I don't like the original center caps which are here - http://www.tirerack.com/images...P.jpg








Is there another center cap that will fit? Preferably a VW Symbol?


_Modified by VWGolfA4 at 3:19 PM 5-11-2008_


----------



## frenchfriedcaddy (Jan 31, 2006)

*Re: Alternative Center Caps for Enkei RPF1's? (VWGolfA4)*

You could do what I'm doing, I guess...
I've got BMW bottlecaps, and I'm replacing the BMW center logos with VW ones that I got off ebay. 

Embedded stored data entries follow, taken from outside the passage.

-- ==== Sys2Proof/Tests/Slice0.lean ====
section
/-! SUPPORT. Tests: the words of 05 and 06 decode to their instructions, each check of 05 R116 refuses an ill-formed term, single steps give the values that the
spec's rules and worked examples state, and every statement's hypotheses are met by a concrete state, clause by clause. -/

namespace Sys2Proof.Machine

-- One theorem after the other: each kernel evaluation in its turn.
set_option Elab.async false

/-! ### States and operands of the tests -/

/-- The conditions of Issues as a Bool. -/
def issuesB (s : State) (iss : Issue) (i : Instr) (o : Ops) : Bool :=
  i.WellFormed && decide (s.issue = some iss) && (iss.threads.all fun t => coreOf t = iss.core) && decide (iss.threads.map laneOf).Nodup &&
  (iss.threads.all fun t => s.preTrap iss i o (s.chainAt iss).count t = none) && (iss.threads.all fun t => (s.begun iss).latchTrap iss i o t = false) &&
  (iss.threads.all fun t => (s.thread t).done = false) && (iss.threads.all fun t => match (s.thread t).first with
    | some f => f.kw = decide ((iss.threads.find? fun u => squadOf u = squadOf t && (s.thread u).guard o.h) = some t)
    | none => true)

theorem issues_of {s : State} {iss : Issue} {i : Instr} {o : Ops} (h : issuesB s iss i o = true) : Issues s iss i o := by
  simp only [issuesB, Bool.and_eq_true, decide_eq_true_eq, List.all_eq_true] at h
  obtain ⟨⟨⟨⟨⟨⟨⟨h1, h2⟩, h3⟩, h4⟩, h5⟩, h6⟩, h7⟩, h8⟩ := h
  exact ⟨h1, h2, h3, h4, h5, h6, h7, fun t ht f hf => by simpa [hf] using h8 t ht⟩

theorem alone_of {s : State} {iss : Issue} {i : Instr} {o : Ops} {t : Nat}
    (h : (issuesB s iss i o && decide (iss.threads = [t]) && (s.thread t).guard o.h) = true) : Alone s iss i o t := by
  simp only [Bool.and_eq_true, decide_eq_true_eq] at h
  exact ⟨issues_of h.1.1, h.1.2, h.2⟩

theorem together_of {s : State} {iss : Issue} {i : Instr} {o : Ops} {q : Nat}
    (h : (issuesB s iss i o && decide (iss.threads = s.squadThreads q) && decide (iss.threads ≠ []) &&
      iss.threads.all fun t => decide ((s.thread t).run = .ready) && decide ((s.thread t).pc = iss.pc)) = true) : Together s iss i o q := by
  simp only [Bool.and_eq_true, decide_eq_true_eq, List.all_eq_true] at h
  exact ⟨issues_of h.1.1.1, h.1.1.2, h.1.2, h.2⟩

/-- n threads of squad 0 of a core, issued together at PC 0x1000. -/
def group (core n : Nat) : Issue :=
  { core := core, slot := 0, pc := 0x1000, nbytes := 8, threads := (List.range n).map (threadKey (squadKey core 0)) }

/-- A core with n threads of a gang of context 0, whose 64 KiB page at 0x10000 is Cached, at 0x20000, by its translation cache; numbers of new messages start at 100. -/
def machine (core n : Nat) : State :=
  { ctxs := [(0, { tvec := 0x8000, packages := 1, grants := (List.range 8).map fun _ => 1 * 2 ^ 6 + 1 * 2 ^ 20 + 1 * 2 ^ 34 })]
    squads := [(squadKey core 0, { gang := 1 })]
    cores := [(core, { gang := some 1, windows := (List.range 32).map fun j => (j, {}) })]
    gangs := [(1, { launch := 2, index := 0, die := core / 512 * 8, st := .running, cores := [core] })]
    launches := [(2, { pkg := 0, ctx := 0, die := 0, addr := 0x100, source := .child 0, body := 0, marl := isMarl core, st := .dispatched })]
    threads := (List.range n).map fun l => (threadKey (squadKey core 0) l, { pc := 0x1000 })
    tcs := [(core, [{ ctx := 0, base := 0x10000, log := 16, leaf := 0x2001F }])]
    issue := some (group core n)
    nextId := 100 }

/-- An operand list without guard, latch or chain. -/
def ops (d a b c : Fld) (long : Bool := false) : Ops := ⟨⟨0, false, false, false, 0, long⟩, d, a, .fld b, c⟩
/-- Registers v of a thread set. -/
def State.withV (s : State) (t : Nat) (l : List (Nat × Nat)) : State :=
  { s with regs := l.foldl (fun r x => tset r (s.regKey t x.1) (BitVec.ofNat 32 x.2)) s.regs }
/-- Thread 0 of squad 0 of a core, the group that it issues in, its machine with v registers set. -/
def tid (core : Nat) : Nat := threadKey (squadKey core 0) 0
def one (core : Nat) (l : List (Nat × Nat)) : State := (machine core 1).withV (tid core) l
def g0 : Issue := group 0 1
def t0 : Nat := tid 0
def nextOf (o : Host.Outcome State Fault Refusal) : Option State := match o with | .next r => some r | _ => none

/-- d, a and b name v8, v10 and v12, c names v14. -/
def dab : Ops := ops (.v 8) (.v 10) (.v 12) .zero
def dabc : Ops := ops (.v 8) (.v 10) (.v 12) (.v 14)
def da : Ops := ops (.v 8) (.v 10) .zero .zero
def pab : Ops := ops (.pred 2) (.v 10) (.v 12) .zero
def xa : Ops := ops .zero (.v 10) .zero .zero


/-! ### Decoding (words assembled bit by bit from the tables of 05 and 06) -/

theorem test_decode_integer : let z : Fld := .zero
  decode 0x48510180A040E404 = .ok (.add ⟨⟨9, true, true, false, 0, false⟩, .v 8, .v 10, .fld (.v 12), z⟩ ⟨.s32, true, 0⟩) ∧
  decode 0x48510180A040E408 = .ok (.sub ⟨⟨9, true, true, false, 0, false⟩, .v 8, .v 10, .fld (.v 12), z⟩ ⟨.s32, true, 0⟩) ∧
  decode 0x48510180A040E40C = .ok (.mul ⟨⟨9, true, true, false, 0, false⟩, .v 8, .v 10, .fld (.v 12), z⟩ ⟨.s32, true, 0⟩) ∧
  decode 0x70510180A040E410 = .ok (.mulhi ⟨⟨9, true, true, false, 0, false⟩, .v 8, .v 10, .fld (.v 12), z⟩ ⟨.n64, false, 0⟩) ∧
  decode 0x48038180A040E414 = .ok (.mad ⟨⟨9, true, true, false, 0, false⟩, .v 8, .v 10, .fld (.v 12), .v 14⟩ ⟨.s32, true, 0⟩) ∧
  decode 0x70510180A040E418 = .ok (.div ⟨⟨9, true, true, false, 0, false⟩, .v 8, .v 10, .fld (.v 12), z⟩ ⟨.n64, false, 0⟩) ∧
  decode 0x70510180A040E41C = .ok (.rem ⟨⟨9, true, true, false, 0, false⟩, .v 8, .v 10, .fld (.v 12), z⟩ ⟨.n64, false, 0⟩) ∧
  decode 0x48512880A040E420 = .ok (.neg ⟨⟨9, true, true, false, 0, false⟩, .v 8, .v 10, .fld z, z⟩ ⟨.s32, true, 0⟩) ∧
  decode 0x48512880A040E424 = .ok (.abs ⟨⟨9, true, true, false, 0, false⟩, .v 8, .v 10, .fld z, z⟩ ⟨.s32, true, 0⟩) ∧
  decode 0x70510180A040E428 = .ok (.min ⟨⟨9, true, true, false, 0, false⟩, .v 8, .v 10, .fld (.v 12), z⟩ ⟨.n64, false, 0⟩) ∧
  decode 0x70510180A040E42C = .ok (.max ⟨⟨9, true, true, false, 0, false⟩, .v 8, .v 10, .fld (.v 12), z⟩ ⟨.n64, false, 0⟩) ∧
  decode 0x50510180A040E430 = .ok (.and ⟨⟨9, true, true, false, 0, false⟩, .v 8, .v 10, .fld (.v 12), z⟩ ⟨.n32, false, 0⟩) ∧
  decode 0x50510180A040E434 = .ok (.or ⟨⟨9, true, true, false, 0, false⟩, .v 8, .v 10, .fld (.v 12), z⟩ ⟨.n32, false, 0⟩) ∧
  decode 0x50510180A040E438 = .ok (.xor ⟨⟨9, true, true, false, 0, false⟩, .v 8, .v 10, .fld (.v 12), z⟩ ⟨.n32, false, 0⟩) ∧
  decode 0x50510180A040E43C = .ok (.andn ⟨⟨9, true, true, false, 0, false⟩, .v 8, .v 10, .fld (.v 12), z⟩ ⟨.n32, false, 0⟩) ∧
  decode 0x68510180A040E440 = .ok (.shl ⟨⟨9, true, true, false, 0, false⟩, .v 8, .v 10, .fld (.v 12), z⟩ ⟨.s64, true, 0⟩) ∧
  decode 0x60510180A040E444 = .ok (.shr ⟨⟨9, true, true, false, 0, false⟩, .v 8, .v 10, .fld (.v 12), z⟩ ⟨.s64, false, 0⟩) ∧
  decode 0x50510180A040E448 = .ok (.rol ⟨⟨9, true, true, false, 0, false⟩, .v 8, .v 10, .fld (.v 12), z⟩ ⟨.n32, false, 0⟩) ∧
  decode 0x50512880A040E44C = .ok (.popc ⟨⟨9, true, true, false, 0, false⟩, .v 8, .v 10, .fld z, z⟩ ⟨.n32, false, 0⟩) ∧
  decode 0x50512880A040E450 = .ok (.clz ⟨⟨9, true, true, false, 0, false⟩, .v 8, .v 10, .fld z, z⟩ ⟨.n32, false, 0⟩) ∧
  decode 0x50512880A040E454 = .ok (.ctz ⟨⟨9, true, true, false, 0, false⟩, .v 8, .v 10, .fld z, z⟩ ⟨.n32, false, 0⟩) ∧
  decode 0x50512880A040E458 = .ok (.brev ⟨⟨9, true, true, false, 0, false⟩, .v 8, .v 10, .fld z, z⟩ ⟨.n32, false, 0⟩) ∧
  decode 0x40038180A040E45C = .ok (.bfx ⟨⟨9, true, true, false, 0, false⟩, .v 8, .v 10, .fld (.v 12), .v 14⟩ ⟨.s32, false, 0⟩) ∧
  decode 0x50038180A040E460 = .ok (.bfi ⟨⟨9, true, true, false, 0, false⟩, .v 8, .v 10, .fld (.v 12), .v 14⟩ ⟨.n32, false, 0⟩) ∧
  decode 0x1D10180A010E464 = .ok (.cmp ⟨⟨9, true, true, false, 0, false⟩, .pred 2, .v 10, .fld (.v 12), z⟩ ⟨.s8, false, 3⟩ .le) ∧
  decode 0x50010180A040E468 = .ok (.sel ⟨⟨9, true, true, false, 0, false⟩, .v 8, .v 10, .fld (.v 12), .pred 4⟩ ⟨.n32, false, 0⟩) ∧
  decode 0x505101944040E46C = .ok (.mov ⟨⟨9, true, true, false, 0, false⟩, .v 8, z, .fld (.v 12), z⟩ ⟨.n32, false, 0⟩) ∧
  decode 0x65D10180A040E470 = .ok (.lea ⟨⟨9, true, true, false, 0, false⟩, .v 8, .v 10, .fld (.v 12), z⟩ ⟨.s64, false, 11⟩) ∧
  decode 0x15100A03010E474 = .ok (.plog ⟨⟨9, true, true, false, 0, false⟩, .pred 2, .pred 3, .fld (.pred 5), z⟩ .xor) := by decide +kernel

http://cgi.ebay.com/ebaymotors...wItem









They're not "factory vw" accessories or anything, but they look like they're decent quality. Mine are 1.75", but there are others out there that are different sizes, not sure how big that enkei centercap logo is, but you could check when you get them... So you still use the same cap, but with a different logo in the middle, get it?


----------



## VWGolfA4 (Apr 5, 2000)

*Re: Alternative Center Caps for Enkei RPF1's? (frenchfriedcaddy)*

Thank you!


----------



## frenchfriedcaddy (Jan 31, 2006)

*Re: Alternative Center Caps for Enkei RPF1's? (VWGolfA4)*

np. If you keep an eye out, sometimes he lists them as a 16.99 auction instead of the 19.99 buy-it-now price, that's how I got mine http://****************.com/smile/emthup.gif


----------



## VWGolfA4 (Apr 5, 2000)

*Re: Alternative Center Caps for Enkei RPF1's? (frenchfriedcaddy)*

Option above is no longer available, does anyone else know of anything?


----------